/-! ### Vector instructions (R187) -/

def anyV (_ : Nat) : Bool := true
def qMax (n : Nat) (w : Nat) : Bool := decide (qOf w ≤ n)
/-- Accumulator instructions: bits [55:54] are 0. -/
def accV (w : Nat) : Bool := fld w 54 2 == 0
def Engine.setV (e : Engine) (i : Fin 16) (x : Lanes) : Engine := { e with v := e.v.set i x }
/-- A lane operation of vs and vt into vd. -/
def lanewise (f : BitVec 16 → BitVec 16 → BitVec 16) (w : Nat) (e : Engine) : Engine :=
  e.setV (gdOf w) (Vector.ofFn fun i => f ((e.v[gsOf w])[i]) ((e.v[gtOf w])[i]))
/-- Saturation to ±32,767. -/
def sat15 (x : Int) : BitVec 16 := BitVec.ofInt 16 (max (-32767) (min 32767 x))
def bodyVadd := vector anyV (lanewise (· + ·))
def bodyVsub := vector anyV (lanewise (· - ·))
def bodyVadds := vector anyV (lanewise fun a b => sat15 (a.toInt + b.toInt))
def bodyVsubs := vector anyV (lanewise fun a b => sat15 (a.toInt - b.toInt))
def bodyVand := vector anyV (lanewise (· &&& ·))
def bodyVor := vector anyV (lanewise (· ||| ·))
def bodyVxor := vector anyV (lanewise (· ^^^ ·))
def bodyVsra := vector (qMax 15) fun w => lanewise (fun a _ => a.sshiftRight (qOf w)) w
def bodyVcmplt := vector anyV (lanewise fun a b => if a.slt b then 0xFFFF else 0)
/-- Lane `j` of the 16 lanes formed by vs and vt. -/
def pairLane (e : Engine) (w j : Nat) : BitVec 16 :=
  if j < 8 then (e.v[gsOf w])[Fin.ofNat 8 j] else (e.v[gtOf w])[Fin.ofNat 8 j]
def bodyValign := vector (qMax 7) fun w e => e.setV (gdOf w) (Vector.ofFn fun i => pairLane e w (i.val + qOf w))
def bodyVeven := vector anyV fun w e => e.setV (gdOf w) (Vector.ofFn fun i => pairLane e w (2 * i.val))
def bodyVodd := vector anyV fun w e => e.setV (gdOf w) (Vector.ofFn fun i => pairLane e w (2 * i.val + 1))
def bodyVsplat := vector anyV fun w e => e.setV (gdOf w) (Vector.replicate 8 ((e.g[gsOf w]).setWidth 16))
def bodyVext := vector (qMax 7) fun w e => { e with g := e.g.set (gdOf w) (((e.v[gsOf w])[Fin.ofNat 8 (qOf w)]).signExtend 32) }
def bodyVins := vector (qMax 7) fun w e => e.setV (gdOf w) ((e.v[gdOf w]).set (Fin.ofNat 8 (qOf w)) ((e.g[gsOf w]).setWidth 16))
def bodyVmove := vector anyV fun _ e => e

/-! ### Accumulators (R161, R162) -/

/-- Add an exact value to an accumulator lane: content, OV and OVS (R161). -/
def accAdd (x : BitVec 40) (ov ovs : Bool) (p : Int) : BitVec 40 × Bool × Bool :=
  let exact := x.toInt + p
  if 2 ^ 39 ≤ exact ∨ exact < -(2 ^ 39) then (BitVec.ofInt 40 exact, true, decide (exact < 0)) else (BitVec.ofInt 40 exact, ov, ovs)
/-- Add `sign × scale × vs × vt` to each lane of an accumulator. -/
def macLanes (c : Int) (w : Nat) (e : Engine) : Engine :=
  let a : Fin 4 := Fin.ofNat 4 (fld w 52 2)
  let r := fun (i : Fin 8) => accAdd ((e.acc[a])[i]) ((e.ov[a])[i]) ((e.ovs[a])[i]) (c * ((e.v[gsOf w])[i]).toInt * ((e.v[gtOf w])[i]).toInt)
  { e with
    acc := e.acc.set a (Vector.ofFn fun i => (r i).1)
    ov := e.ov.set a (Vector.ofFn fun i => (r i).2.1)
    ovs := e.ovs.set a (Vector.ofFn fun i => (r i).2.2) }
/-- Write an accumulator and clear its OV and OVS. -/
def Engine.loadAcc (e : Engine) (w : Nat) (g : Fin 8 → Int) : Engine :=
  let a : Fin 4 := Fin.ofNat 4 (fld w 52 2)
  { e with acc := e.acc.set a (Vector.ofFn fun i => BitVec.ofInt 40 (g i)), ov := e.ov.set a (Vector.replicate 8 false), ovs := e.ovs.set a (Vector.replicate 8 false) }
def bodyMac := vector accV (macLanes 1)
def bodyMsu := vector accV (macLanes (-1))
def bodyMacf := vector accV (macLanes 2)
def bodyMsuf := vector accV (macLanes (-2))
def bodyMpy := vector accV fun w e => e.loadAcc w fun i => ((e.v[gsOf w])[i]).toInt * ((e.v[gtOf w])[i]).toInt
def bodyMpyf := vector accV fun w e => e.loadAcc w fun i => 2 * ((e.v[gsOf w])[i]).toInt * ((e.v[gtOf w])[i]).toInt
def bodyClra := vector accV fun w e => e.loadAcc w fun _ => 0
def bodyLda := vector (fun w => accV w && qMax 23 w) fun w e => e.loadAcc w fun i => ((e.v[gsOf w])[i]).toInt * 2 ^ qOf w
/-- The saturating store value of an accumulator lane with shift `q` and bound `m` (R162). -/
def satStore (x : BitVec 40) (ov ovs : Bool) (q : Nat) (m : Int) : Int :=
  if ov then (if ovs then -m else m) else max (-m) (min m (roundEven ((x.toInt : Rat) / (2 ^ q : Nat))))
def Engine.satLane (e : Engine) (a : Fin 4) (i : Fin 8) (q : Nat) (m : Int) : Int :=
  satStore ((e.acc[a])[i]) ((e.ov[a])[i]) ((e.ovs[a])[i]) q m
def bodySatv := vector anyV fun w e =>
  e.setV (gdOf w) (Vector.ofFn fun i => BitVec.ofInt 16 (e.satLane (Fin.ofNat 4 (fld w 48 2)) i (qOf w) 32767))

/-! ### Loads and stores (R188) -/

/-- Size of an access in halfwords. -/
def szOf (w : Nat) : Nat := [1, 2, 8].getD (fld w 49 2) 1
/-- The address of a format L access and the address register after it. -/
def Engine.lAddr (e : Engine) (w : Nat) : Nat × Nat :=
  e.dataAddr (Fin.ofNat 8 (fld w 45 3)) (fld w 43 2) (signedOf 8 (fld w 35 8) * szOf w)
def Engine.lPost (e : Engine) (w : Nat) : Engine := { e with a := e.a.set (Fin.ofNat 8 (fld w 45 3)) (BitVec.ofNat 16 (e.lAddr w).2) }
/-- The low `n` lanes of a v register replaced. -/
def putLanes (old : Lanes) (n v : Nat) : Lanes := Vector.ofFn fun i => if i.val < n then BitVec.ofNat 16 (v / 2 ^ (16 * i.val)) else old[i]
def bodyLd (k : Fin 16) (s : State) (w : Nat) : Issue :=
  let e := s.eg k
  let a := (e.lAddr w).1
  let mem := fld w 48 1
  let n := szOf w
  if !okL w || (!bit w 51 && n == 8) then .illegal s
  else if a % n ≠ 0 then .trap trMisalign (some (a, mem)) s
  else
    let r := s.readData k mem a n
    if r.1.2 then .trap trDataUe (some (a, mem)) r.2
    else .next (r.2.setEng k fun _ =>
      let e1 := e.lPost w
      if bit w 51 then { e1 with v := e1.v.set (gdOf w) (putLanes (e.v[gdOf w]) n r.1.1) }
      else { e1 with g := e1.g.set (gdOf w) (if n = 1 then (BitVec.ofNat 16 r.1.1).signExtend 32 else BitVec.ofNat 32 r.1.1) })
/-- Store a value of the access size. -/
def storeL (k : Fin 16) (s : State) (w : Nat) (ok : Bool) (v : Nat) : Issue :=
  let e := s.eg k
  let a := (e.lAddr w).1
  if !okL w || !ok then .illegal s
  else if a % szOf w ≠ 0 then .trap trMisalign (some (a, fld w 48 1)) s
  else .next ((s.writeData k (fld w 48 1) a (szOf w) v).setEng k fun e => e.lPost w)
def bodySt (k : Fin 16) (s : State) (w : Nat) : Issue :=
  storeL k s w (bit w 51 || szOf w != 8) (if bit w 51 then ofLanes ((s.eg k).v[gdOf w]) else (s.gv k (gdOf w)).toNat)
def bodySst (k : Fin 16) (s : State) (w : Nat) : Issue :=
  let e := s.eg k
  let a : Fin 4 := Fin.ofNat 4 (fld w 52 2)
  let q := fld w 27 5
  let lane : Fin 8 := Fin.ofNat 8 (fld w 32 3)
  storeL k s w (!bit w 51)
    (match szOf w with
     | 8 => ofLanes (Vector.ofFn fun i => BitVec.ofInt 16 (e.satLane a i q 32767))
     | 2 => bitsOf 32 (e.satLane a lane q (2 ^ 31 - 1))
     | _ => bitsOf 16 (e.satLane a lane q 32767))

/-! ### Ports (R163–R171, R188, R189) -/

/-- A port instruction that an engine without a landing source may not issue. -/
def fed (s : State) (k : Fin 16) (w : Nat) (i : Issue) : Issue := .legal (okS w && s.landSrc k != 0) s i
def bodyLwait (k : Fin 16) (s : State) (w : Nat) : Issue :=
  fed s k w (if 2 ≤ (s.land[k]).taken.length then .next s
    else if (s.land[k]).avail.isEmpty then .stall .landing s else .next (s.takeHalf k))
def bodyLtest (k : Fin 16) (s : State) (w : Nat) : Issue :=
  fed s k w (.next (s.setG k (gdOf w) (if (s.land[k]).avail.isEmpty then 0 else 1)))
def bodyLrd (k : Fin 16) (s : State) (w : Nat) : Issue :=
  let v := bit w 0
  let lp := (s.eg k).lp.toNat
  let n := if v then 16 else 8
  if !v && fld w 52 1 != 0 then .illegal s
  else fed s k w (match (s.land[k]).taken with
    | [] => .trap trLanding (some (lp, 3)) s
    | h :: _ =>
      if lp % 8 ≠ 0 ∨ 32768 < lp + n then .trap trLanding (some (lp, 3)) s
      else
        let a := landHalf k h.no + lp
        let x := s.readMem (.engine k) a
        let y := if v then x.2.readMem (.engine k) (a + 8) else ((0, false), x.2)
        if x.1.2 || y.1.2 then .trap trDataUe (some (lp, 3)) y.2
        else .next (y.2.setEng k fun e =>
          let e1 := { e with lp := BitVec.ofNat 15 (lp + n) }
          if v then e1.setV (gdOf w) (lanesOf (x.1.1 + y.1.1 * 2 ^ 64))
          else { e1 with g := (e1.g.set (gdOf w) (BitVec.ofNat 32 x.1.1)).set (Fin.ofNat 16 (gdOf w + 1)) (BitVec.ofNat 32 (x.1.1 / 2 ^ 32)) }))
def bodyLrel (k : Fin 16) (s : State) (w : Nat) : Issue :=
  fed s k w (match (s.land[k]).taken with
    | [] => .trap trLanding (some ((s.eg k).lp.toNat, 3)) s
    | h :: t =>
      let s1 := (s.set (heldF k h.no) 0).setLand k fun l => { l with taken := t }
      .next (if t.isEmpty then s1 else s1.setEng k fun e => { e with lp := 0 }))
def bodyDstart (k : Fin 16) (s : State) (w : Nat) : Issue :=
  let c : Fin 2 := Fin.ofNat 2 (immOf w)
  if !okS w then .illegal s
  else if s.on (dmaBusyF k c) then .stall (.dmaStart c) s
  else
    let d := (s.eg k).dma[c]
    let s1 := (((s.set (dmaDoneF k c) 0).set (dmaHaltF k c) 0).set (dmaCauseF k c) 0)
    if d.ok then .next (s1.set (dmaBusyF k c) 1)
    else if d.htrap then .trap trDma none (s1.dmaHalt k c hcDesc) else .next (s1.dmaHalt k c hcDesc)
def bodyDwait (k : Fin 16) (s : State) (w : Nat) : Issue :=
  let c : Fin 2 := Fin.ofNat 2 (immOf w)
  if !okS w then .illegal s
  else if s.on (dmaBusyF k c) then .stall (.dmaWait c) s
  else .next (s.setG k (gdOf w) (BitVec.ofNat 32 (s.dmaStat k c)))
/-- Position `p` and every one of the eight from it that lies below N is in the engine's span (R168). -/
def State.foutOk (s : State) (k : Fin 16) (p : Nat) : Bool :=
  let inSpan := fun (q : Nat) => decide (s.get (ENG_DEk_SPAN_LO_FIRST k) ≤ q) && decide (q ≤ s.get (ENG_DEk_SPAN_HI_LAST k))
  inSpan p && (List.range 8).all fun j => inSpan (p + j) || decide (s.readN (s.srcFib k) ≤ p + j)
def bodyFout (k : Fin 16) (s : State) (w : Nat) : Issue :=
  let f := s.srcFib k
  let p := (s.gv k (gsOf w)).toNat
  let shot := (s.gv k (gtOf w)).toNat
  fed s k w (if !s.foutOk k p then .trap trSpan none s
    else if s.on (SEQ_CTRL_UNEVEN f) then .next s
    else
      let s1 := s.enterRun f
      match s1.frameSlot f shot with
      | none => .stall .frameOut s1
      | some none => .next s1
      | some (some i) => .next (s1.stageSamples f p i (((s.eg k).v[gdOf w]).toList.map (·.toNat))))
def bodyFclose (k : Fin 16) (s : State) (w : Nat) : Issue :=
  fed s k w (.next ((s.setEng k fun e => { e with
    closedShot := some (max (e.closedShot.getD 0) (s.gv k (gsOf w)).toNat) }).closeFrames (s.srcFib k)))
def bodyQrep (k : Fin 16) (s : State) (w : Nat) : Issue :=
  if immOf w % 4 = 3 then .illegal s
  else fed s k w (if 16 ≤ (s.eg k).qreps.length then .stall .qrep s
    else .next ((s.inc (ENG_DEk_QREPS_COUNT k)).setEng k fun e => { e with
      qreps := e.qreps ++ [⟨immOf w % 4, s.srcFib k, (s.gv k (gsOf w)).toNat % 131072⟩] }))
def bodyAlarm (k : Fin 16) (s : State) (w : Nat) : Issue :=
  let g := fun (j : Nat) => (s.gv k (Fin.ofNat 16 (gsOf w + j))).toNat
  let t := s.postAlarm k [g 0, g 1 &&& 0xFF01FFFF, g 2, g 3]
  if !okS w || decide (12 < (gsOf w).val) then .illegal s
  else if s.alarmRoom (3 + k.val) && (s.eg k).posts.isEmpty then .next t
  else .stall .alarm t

TASK DESCRIPTION
Look above for the line with "def Engine.satLane (e" and the line with "v := e1.v.set", and reproduce exactly those two lines plus every line between, nothing more.

OUTPUT
def Engine.satLane (e : Engine) (a : Fin 4) (i : Fin 8) (q : Nat) (m : Int) : Int :=
  satStore ((e.acc[a])[i]) ((e.ov[a])[i]) ((e.ovs[a])[i]) q m
def bodySatv := vector anyV fun w e =>
  e.setV (gdOf w) (Vector.ofFn fun i => BitVec.ofInt 16 (e.satLane (Fin.ofNat 4 (fld w 48 2)) i (qOf w) 32767))

/-! ### Loads and stores (R188) -/

/-- Size of an access in halfwords. -/
def szOf (w : Nat) : Nat := [1, 2, 8].getD (fld w 49 2) 1
/-- The address of a format L access and the address register after it. -/
def Engine.lAddr (e : Engine) (w : Nat) : Nat × Nat :=
  e.dataAddr (Fin.ofNat 8 (fld w 45 3)) (fld w 43 2) (signedOf 8 (fld w 35 8) * szOf w)
def Engine.lPost (e : Engine) (w : Nat) : Engine := { e with a := e.a.set (Fin.ofNat 8 (fld w 45 3)) (BitVec.ofNat 16 (e.lAddr w).2) }
/-- The low `n` lanes of a v register replaced. -/
def putLanes (old : Lanes) (n v : Nat) : Lanes := Vector.ofFn fun i => if i.val < n then BitVec.ofNat 16 (v / 2 ^ (16 * i.val)) else old[i]
def bodyLd (k : Fin 16) (s : State) (w : Nat) : Issue :=
  let e := s.eg k
  let a := (e.lAddr w).1
  let mem := fld w 48 1
  let n := szOf w
  if !okL w || (!bit w 51 && n == 8) then .illegal s
  else if a % n ≠ 0 then .trap trMisalign (some (a, mem)) s
  else
    let r := s.readData k mem a n
    if r.1.2 then .trap trDataUe (some (a, mem)) r.2
    else .next (r.2.setEng k fun _ =>
      let e1 := e.lPost w
      if bit w 51 then { e1 with v := e1.v.set (gdOf w) (putLanes (e.v[gdOf w]) n r.1.1) }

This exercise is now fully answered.